The http://www.cs.rpi.edu/~zaki/MLIB/assignments/train_SS.txt (training dataset) comprises 5365 protein sequences of length at most 700, along with the secondary structure (SS) label at each residue position. Each line in the file contains a protein sequence, followed by a space, followed by the label sequence (there is a one-to-one correspondence between an amino acid and the SS label).
Likewise the http://www.cs.rpi.edu/~zaki/MLIB/assignments/test_SS.txt (test dataset) comprises 514 sequences, along with the true labels, in the format.
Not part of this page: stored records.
/-- Take a current message into the waiting entries. -/
def takeCurrent (k : Nat) (p : Fin 8) (re : Bool) (x : Int) : List SwpWait → List SwpWait
  | [] => []
  | e :: r =>
    if e.k = k ∧ e.inj = p.val then (if re then { e with ire := some x } else { e with iim := some x }) :: r
    else e :: takeCurrent k p re x r

/-- An accepted SWP_IRE or SWP_IIM (R436). -/
def currentReceived (p : Fin 8) (re : Bool) (d : W32) (s : State) : State :=
  s.updSwp fun w => { w with waits := takeCurrent (fld d 31 23) p re (w16 (fld d 15 0)).toInt w.waits }

/-! ### Entries and results (R437 to R439) -/

/-- |Z| in mΩ to the nearest, not yet saturated. -/
def impedance (vre vim ire iim : Int) : Nat :=
  let v := (vre * vre + vim * vim).natAbs
  let i := (ire * ire + iim * iim).natAbs
  (isqrt 40 (40000 * v / max 1 i) 0 + 1) / 2

/-- An entry's 16 bytes. -/
def entryBytes (e : SwpWait) (valid clip low : Bool) (ire iim : Int) (z arg : W16) : List Byte :=
  wordBytes (w16 (e.k % 512 + bitVal valid 9 + bitVal clip 10 + bitVal low 11 + bitVal e.seg 12 + 8192 * (e.inj % 8))) ++
  leBytes 2 e.f ++ wordBytes (satS16 e.vre) ++ wordBytes (satS16 e.vim) ++ wordBytes (satS16 ire) ++ wordBytes (satS16 iim) ++
  wordBytes z ++ wordBytes arg

/-- Write the entry of the oldest waiting step (R436 to R438). A current that has not arrived, and the quotient by a
current of zero, are values that the specification does not state. -/
def entryWrite (e : SwpWait) (s : State) : State :=
  let r := freeWords 4 s
  let s := r.2
  let free (i : Nat) : W16 := r.1.getD i 0
  let both := e.ire.isSome && e.iim.isSome
  let ire := e.ire.getD (free 0).toInt
  let iim := e.iim.getD (free 1).toInt
  let zero := decide (ire = 0) && decide (iim = 0)
  let zn := impedance e.vre e.vim ire iim
  let z := if zero then free 2 else w16 (min 65535 zn)
  let arg := if zero then free 3 else
    satS16 (argOf (-(e.vre * ire + e.vim * iim)) (-(e.vim * ire - e.vre * iim)))
  let valid := e.ok && both
  let clip := e.clip || (!zero && decide (65535 < zn))
  let low := decide (ire * ire + iim * iim < 100)
  let fig : SwpFig := { inj := e.inj, f := e.f, z := z.toNat, arg := arg.toInt }
  let s := s.updSwp fun w => { w with
    waits := w.waits.drop 1
    written := w.written + 1
    lastAt := s.now
    figs := if valid && !low then w.figs ++ [fig] else w.figs }
  let s := ramPut (s.swpBase + 64 + 16 * e.k) (entryBytes e valid clip low ire iim z arg) s
  let s := ramPut16 (s.swpBase + 20) (w16 s.swp.written) s
  if e.seg then ramPut16 (s.swpBase + 24) (w16 (s.swp.segLost.getD 0xFFFF)) s else s

/-- SWEEP_ENTRY_WRITE (R436): both current messages have arrived, or 50 frames have passed. -/
def execSweepEntryWrite (t : Nat) (s : State) : Ans :=
  gated t (fun s => s.up && decide (s.swp.st = .running) && (match s.swp.waits with
      | e :: _ => (e.ire.isSome && e.iim.isSome) || decide (e.at_ + 50 ≤ s.lsh.frames)
      | [] => false))
    (fun s => match s.swp.waits with | e :: _ => entryWrite e s | [] => s) s

/-- Insert into a list in falling order. -/
def insertDown (x : Int) : List Int → List Int
  | [] => [x]
  | y :: r => if y ≤ x then x :: y :: r else y :: insertDown x r

/-- The entry of largest |Z|, the first of equals. -/
def largestZ (l : List SwpFig) : Option SwpFig :=
  l.foldl (fun b e => match b with | none => some e | some x => if x.z < e.z then some e else some x) none

/-- C_SWEEP in µF (R439). `den` is f × |Z| × −sin(arg Z) in Hz mΩ, fixed point; the lower middle of the capacitances is the
upper middle of these. Where it is 0 the specification states no quotient: the result is the free word `free`. -/
def cSweep (free : W16) (res : Nat) (l : List SwpFig) : W16 :=
  let q := l.filter fun e => decide (2 * res ≤ e.f) && decide (-12000 ≤ e.arg) && decide (e.arg ≤ -6000)
  let dens := (q.map fun e => -((e.f * e.z : Nat) * (sinCosTurn e.arg 36000).1)).foldl (fun a d => insertDown d a) []
  if dens.length < 3 then 0 else
    let d := dens.getD ((dens.length - 1) / 2) 1
    if d ≤ 0 then free else satU16 (roundEven (1000000000 * fixOne * fixOne) (twoPi * d).toNat)

/-- The results of the sweep (R439). -/
def sweepResults (s : State) : State :=
  let inj := if bitAt s.swp.mask s.pos then s.pos else (maskPositions s.swp.mask).headD 0
  let l := s.swp.figs.filter fun e => decide (e.inj = inj)
  let res := largestZ l
  let f := match res with | some e => e.f | none => 0
  let z := match res with | some e => e.z | none => 0
  let r := freeWords 1 s
  let c := cSweep (r.1.getD 0 0) f l
  let s := r.2.updSwp fun w => { w with resF := w16 f, resZ := w16 z, cSweep := c }
  let s := ramPut (s.swpBase + 26) (leBytes 2 f ++ leBytes 2 z ++ wordBytes c) s
  sweepEnd .done s

/-- SWEEP_RESULTS (R439). -/
def execSweepResults (t : Nat) (s : State) : Ans :=
  gated t (fun s => s.up && decide (s.swp.st = .running) && decide (s.swpSteps ≤ s.swp.written)) sweepResults s

/-- SWP.STAT. -/
def State.swpStat (s : State) : W16 :=
  w16 (s.swp.st.code + bitVal s.swp.leader 3 + 16 * s.swp.recNo + 256 * (s.swp.sid % 256))

/-! ### Damping (R442 to R445) -/

/-- LPn.DAMP_CTL. -/
def State.dampCtl (s : State) (n : Fin 16) : W16 := s.lp n 0x31

/-- The damping loop (R442). -/
def State.dampLoop (s : State) : Option (Fin 16) := allLoops.find? fun n => bitAt (s.dampCtl n) 0

/-- F_D in Hz (R442). -/
def State.dampFreq (s : State) (n : Fin 16) : Nat :=
  if bitAt (s.dampCtl n) 2 && decide (s.swp.resF ≠ 0) then s.swp.resF.toNat else (s.pg 0x32 0x10).toNat

/-- FSEL of the damping loop. -/
def State.dampSel (s : State) (n : Fin 16) : Fin 2 := if bitAt (s.dampCtl n) 1 then 1 else 0

/-- Damping is frozen (R445). -/
def State.dampFrozen (s : State) (n : Fin 16) : Bool :=
  decide (s.st n ≠ .regulate) || decide (s.power.g = .gasp) || s.swp.dampHold ||
  decide (s.prot.fastMark[s.dampSel n] ≠ .good)

/-- V_o in volts: v_eff / ρ (R443). -/
def State.dampVo (s : State) (n : Fin 16) : Frac :=
  (Frac.ofNats (s.loop n).eng.veff.toNat 10000).div (s.rho n)

/-- The band-pass at one fast result in volts (R443), and Δi_o. -/
def dampBand (f : Nat) (tF : Nat) (q : Nat) (y : Int) (d : Damp) : Damp × Int :=
  let sc := sinCosTurn (f * tF) oneSec
  let al := roundEven (8 * sc.1) (max 1 q)
  let x := fdiv (fmul al (y - d.y2) + fmul (2 * sc.2) d.x1 - fmul (fixOne - al) d.x2) (fixOne + al)
  ({ d with y1 := y, y2 := d.y1, x1 := x, x2 := d.x1 }, x)

/-- A fast result of channel `i` in the bus-voltage encoding reaches the damping loop (R443). -/
def dampFast (i : Nat) (v : W16) (s : State) : State :=
  match s.dampLoop with
  | some n =>
    if (s.dampSel n).val = i ∧ s.dampFrozen n = false then
      let y := fixOf (Frac.ofNats v.toNat 500)
      let r := dampBand (s.dampFreq n) (twDur (s.pg 2 0x0A)) (fld (s.pg 0x32 0x11) 7 0) y s.damp
      let rv := (s.pg 0x32 0x12).toNat
      let eta := Frac.ofNats (fld (s.pg 0x33 7) 6 0) 100
      let num := fmul (fmul y r.2) (fixOf eta)
      let di := if rv = 0 then 0 else fdiv (num * 1000) (fixOf ((s.dampVo n).mul ⟨rv, 1⟩))
      s.updDamp fun _ => { r.1 with dio := di }
    else s
  | none => s

/-- One step of the damping loop (R443, R444): v_d, whether it clipped, the unclipped v_d, and i_damp, in volts and amperes
(fixed point). `lo` and `hi` are what keeps the DAC word within VMIN to VMAX. -/
def dampLaw (f period c : Nat) (auth lo hi : Int) (d : Damp) : Int × Bool × Int × Int :=
  let t := fixOf ⟨period, oneSec⟩
  let leak := fixOne - fmul (fmul twoPi (fixOf ⟨f, 10⟩)) t
  let inc := if c = 0 then 0 else roundEven (fmul d.dio t * 1000000) c
  let raw := fmul d.vd leak + inc
  let v := clampI (max (-auth) lo) (min auth hi) raw
  (v, decide (v ≠ raw), raw, fdiv (roundEven ((v - d.vd) * c) 1000000) t)

/-- The damping part of a step of LPn: i_damp in amperes, fixed point (R443 to R445). -/
def dampStep (n : Fin 16) (s : State) : Int × State :=
  if s.dampLoop = some n ∧ s.dampFrozen n = false then
    let eff : Int := (s.loop n).eng.veff.toNat
    let lim (w : W16) : Int := fixOf ((Frac.mul ⟨w.toNat - eff, 10000⟩ (s.rho n).inv))
    let auth := fixOf (Frac.ofNats (fld (s.dampCtl n) 15 8) 2000)
    let r := dampLaw (s.dampFreq n) (s.samplePeriod n) (s.lp n 0x19).toNat auth (lim (s.lp n 2)) (lim (s.lp n 1)) s.damp
    let was := s.damp.clipped
    let s := s.updDamp fun d => { d with vd := r.1, clipped := r.2.1 }
    let s := if r.2.1 && !was then tugCount n 5 (satS16 (scaled r.2.2.1 10000)) s else s
    (r.2.2.2, s)
  else (0, s)

/-- v_d × ρ of LPn at the pins, in 2^−48 of 100 µV (R443). -/
def State.dampRef (s : State) (n : Fin 16) : Int :=
  if s.dampLoop = some n then fmul (10000 * s.damp.vd) (fixOf (s.rho n)) else 0

/-- SWP.DMP_STAT. -/
def State.dmpStat (s : State) : W16 :=
  match s.dampLoop with
  | some n =>
    let frozen := s.dampFrozen n
    w16 (bitVal (!frozen) 0 + bitVal frozen 1 + bitVal s.damp.clipped 2 + 256 * min 255 (scaled s.damp.vd 2000).natAbs)
  | none => 0

end Sys2Proof.Machine
end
Obviously, during testing, you cannot look at the labels, but you can use the labels to assess how well your model performs.
The data is from the paper https://arxiv.org/pdf/1403.1347.pdf (Deep Supervised and Convolutional Generative Stochastic Network for Protein Secondary Structure Prediction). The training sequences are from the cullPDB server, and the testing are from the harder cb513 dataset.
The SS labels belong to an alphabet of size 8, denoting 8 different types of secondary structures, namely: 'L', 'B', 'E', 'G', 'I', 'H', 'S', 'T'. There correspond to 3-helix(G), 4-helix (H), 5-helix (I), residue in isolated beta-bridge (B), extended strand in beta-ladder (E), H-bonded turn (T), bend (S), and loop (L).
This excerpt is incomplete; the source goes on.